Task input:
-- ==== Sys2Proof/Machine/Crypto.lean ====
section
/-! DEFINITION. SHA-384 and ECDSA P-384 as the image's signature block uses them (R353): FIPS 180-4 and FIPS 186-5. -/

namespace Sys2Proof.Machine

/-! ### SHA-384 -/

/-- Number of bytes most significant first. -/
def natBe (bs : List Byte) : Nat := bs.foldl (fun a b => a * 256 + b.toNat) 0

/-- The n bytes of a number, most significant first. -/
def bytesBe (n v : Nat) : List Byte := (bytesOf n v).reverse

/-- First half of the round constants. -/
def shaKLow : List Nat :=
  [0x428a2f98d728ae22, 0x7137449123ef65cd, 0xb5c0fbcfec4d3b2f, 0xe9b5dba58189dbbc,
   0x3956c25bf348b538, 0x59f111f1b605d019, 0x923f82a4af194f9b, 0xab1c5ed5da6d8118,
   0xd807aa98a3030242, 0x12835b0145706fbe, 0x243185be4ee4b28c, 0x550c7dc3d5ffb4e2,
   0x72be5d74f27b896f, 0x80deb1fe3b1696b1, 0x9bdc06a725c71235, 0xc19bf174cf692694,
   0xe49b69c19ef14ad2, 0xefbe4786384f25e3, 0x0fc19dc68b8cd5b5, 0x240ca1cc77ac9c65,
   0x2de92c6f592b0275, 0x4a7484aa6ea6e483, 0x5cb0a9dcbd41fbd4, 0x76f988da831153b5,
   0x983e5152ee66dfab, 0xa831c66d2db43210, 0xb00327c898fb213f, 0xbf597fc7beef0ee4,
   0xc6e00bf33da88fc2, 0xd5a79147930aa725, 0x06ca6351e003826f, 0x142929670a0e6e70,
   0x27b70a8546d22ffc, 0x2e1b21385c26c926, 0x4d2c6dfc5ac42aed, 0x53380d139d95b3df,
   0x650a73548baf63de, 0x766a0abb3c77b2a8, 0x81c2c92e47edaee6, 0x92722c851482353b]

/-- Second half of the round constants. -/
def shaKHigh : List Nat :=
  [0xa2bfe8a14cf10364, 0xa81a664bbc423001, 0xc24b8b70d0f89791, 0xc76c51a30654be30,
   0xd192e819d6ef5218, 0xd69906245565a910, 0xf40e35855771202a, 0x106aa07032bbd1b8,
   0x19a4c116b8d2d0c8, 0x1e376c085141ab53, 0x2748774cdf8eeb99, 0x34b0bcb5e19b48a8,
   0x391c0cb3c5c95a63, 0x4ed8aa4ae3418acb, 0x5b9cca4f7763e373, 0x682e6ff3d6b2b8a3,
   0x748f82ee5defb2fc, 0x78a5636f43172f60, 0x84c87814a1f0ab72, 0x8cc702081a6439ec,
   0x90befffa23631e28, 0xa4506cebde82bde9, 0xbef9a3f7b2c67915, 0xc67178f2e372532b,
   0xca273eceea26619c, 0xd186b8c721c0c207, 0xeada7dd6cde0eb1e, 0xf57d4f7fee6ed178,
   0x06f067aa72176fba, 0x0a637dc5a2c898a6, 0x113f9804bef90dae, 0x1b710b35131c471b,
   0x28db77f523047d84, 0x32caab7b40c72493, 0x3c9ebe0a15c9bebc, 0x431d67c49c100d4c,
   0x4cc5d4becb3e42b6, 0x597f299cfc657e2a, 0x5fcb6fab3ad6faec, 0x6c44198c4a475817]

/-- The eight working variables. -/
structure ShaVars where
  a : DWord
  b : DWord
  c : DWord
  d : DWord
  e : DWord
  f : DWord
  g : DWord
  h : DWord
deriving DecidableEq, Repr

/-- The initial hash value of SHA-384. -/
def shaInit : ShaVars :=
  { a := 0xcbbb9d5dc1059ed8, b := 0x629a292a367cd507, c := 0x9159015a3070dd17, d := 0x152fecd8f70e5939,
    e := 0x67332667ffc00b31, f := 0x8eb44a8768581511, g := 0xdb0c2e0d64f98fa7, h := 0x47b5481dbefa4fa4 }

/-- One round with its constant and schedule word. -/
def shaRound (v : ShaVars) (kw : DWord) : ShaVars :=
  let s1 := v.e.rotateRight 14 ^^^ v.e.rotateRight 18 ^^^ v.e.rotateRight 41
  let ch := (v.e &&& v.f) ^^^ (~~~v.e &&& v.g)
  let t1 := v.h + s1 + ch + kw
  let s0 := v.a.rotateRight 28 ^^^ v.a.rotateRight 34 ^^^ v.a.rotateRight 39
  let mj := (v.a &&& v.b) ^^^ (v.a &&& v.c) ^^^ (v.b &&& v.c)
  { a := t1 + (s0 + mj), b := v.a, c := v.b, d := v.c, e := v.d + t1, f := v.e, g := v.f, h := v.g }

/-- The message schedule, newest word first: `n` more words. -/
def shaSchedule : Nat → List DWord → List DWord
  | 0, w => w
  | n + 1, w =>
    let x := w.getD 14 0
    let y := w.getD 1 0
    let s0 := x.rotateRight 1 ^^^ x.rotateRight 8 ^^^ (x >>> 7)
    let s1 := y.rotateRight 19 ^^^ y.rotateRight 61 ^^^ (y >>> 6)
    shaSchedule n ((w.getD 15 0 + s0 + w.getD 6 0 + s1) :: w)

/-- One block of 128 bytes. -/
def shaBlock (v : ShaVars) (blk : List Byte) : ShaVars :=
  let w0 := (chunksOf 8 blk).map fun b => (BitVec.ofNat 64 (natBe b) : DWord)
  let ws := (shaSchedule 64 w0.reverse).reverse
  let r := ((shaKLow ++ shaKHigh).zip ws).foldl (fun v kw => shaRound v (BitVec.ofNat 64 kw.1 + kw.2)) v
  { a := v.a + r.a, b := v.b + r.b, c := v.c + r.c, d := v.d + r.d, e := v.e + r.e, f := v.f + r.f, g := v.g + r.g,
    h := v.h + r.h }

/-- A message with its padding. -/
def shaPad (m : List Byte) : List Byte :=
  m ++ 0x80 :: List.replicate ((128 - (m.length + 17) % 128) % 128) 0 ++ bytesBe 16 (8 * m.length)

/-- SHA-384 of a message, 48 bytes. -/
def sha384 (m : List Byte) : List Byte :=
  let v := (chunksOf 128 (shaPad m)).foldl shaBlock shaInit
  [v.a, v.b, v.c, v.d, v.e, v.f].flatMap fun x => bytesBe 8 x.toNat

/-! ### ECDSA P-384 -/

/-- The field prime. -/
def p384P : Nat := 2 ^ 384 - 2 ^ 128 - 2 ^ 96 + 2 ^ 32 - 1
/-- The order of the base point. -/
def p384N : Nat := 0xFFFFFFFFFFFFFFFFFFFFFFFFFFFFFFFFFFFFFFFFFFFFFFFFC7634D81F4372DDF581A0DB248B0A77AECEC196ACCC52973
/-- The coefficient b; a is -3. -/
def p384B : Nat := 0xB3312FA7E23EE7E4988E056BE3F82D19181D9C6EFE8141120314088F5013875AC656398D8A2ED19D2A85C8EDD3EC2AEF
/-- The base point. -/
def p384G : Nat × Nat :=
  (0xAA87CA22BE8B05378EB1C71EF320AD746E1D3B628BA79B9859F741E082542A385502F25DBF55296C3A545E3872760AB7,
   0x3617DE4A96262C6F5D9E98BF9292DC29F8F41DBD289A147CE9DA3113B5F0B8C00A60B1CE1D7E819D7A431D7C90EA0E5F)

/-- Bits of a number, most significant first. -/
def bitsBe (n v : Nat) : List Bool := ((List.range n).map fun i => v.testBit i).reverse

/-- b ^ e modulo m, for exponents below 2^384. -/
def powMod (b e m : Nat) : Nat :=
  (bitsBe 384 e).foldl (fun a t => if t then a * a % m * b % m else a * a % m) (1 % m)

/-- The inverse modulo a prime. -/
def invMod (a m : Nat) : Nat := powMod (a % m) (m - 2) m

/-- Sum of two points; none is the point at infinity. -/
def ecAdd : Option (Nat × Nat) → Option (Nat × Nat) → Option (Nat × Nat)
  | none, q => q
  | p, none => p
  | some (x1, y1), some (x2, y2) =>
    if x1 = x2 && (y1 + y2) % p384P = 0 then none
    else
      let l := if x1 = x2 then (3 * x1 * x1 + (p384P - 3)) * invMod (2 * y1) p384P % p384P
        else (y2 + (p384P - y1)) * invMod (x2 + (p384P - x1)) p384P % p384P
      let x3 := (l * l + 2 * p384P - x1 - x2) % p384P
      some (x3, (l * (x1 + (p384P - x3)) + (p384P - y1)) % p384P)

/-- A multiple of a point. -/
def ecMul (k : Nat) (p : Option (Nat × Nat)) : Option (Nat × Nat) :=
  (bitsBe 384 k).foldl (fun a t => if t then ecAdd (ecAdd a a) p else ecAdd a a) none

/-- A point of the curve. -/
def onCurve (q : Nat × Nat) : Bool :=
  q.1 < p384P && q.2 < p384P && q.2 * q.2 % p384P == (q.1 * q.1 * q.1 + (p384P - 3) * q.1 + p384B) % p384P

/-- ECDSA verification of a signature (r, s) of a digest under a public key. -/
def ecdsaOk (pub : Nat × Nat) (digest r s : Nat) : Bool :=
  let inRange (v : Nat) : Bool := 1 ≤ v && v < p384N
  let w := invMod s p384N
  onCurve pub && inRange r && inRange s &&
    match ecAdd (ecMul (digest * w % p384N) (some p384G)) (ecMul (r * w % p384N) (some pub)) with
    | none => false
    | some q => q.1 % p384N == r

end Sys2Proof.Machine
end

The problem: Copy out every line above where "ofNat" is present.

Output:
  let w0 := (chunksOf 8 blk).map fun b => (BitVec.ofNat 64 (natBe b) : DWord)
  let r := ((shaKLow ++ shaKHigh).zip ws).foldl (fun v kw => shaRound v (BitVec.ofNat 64 kw.1 + kw.2)) v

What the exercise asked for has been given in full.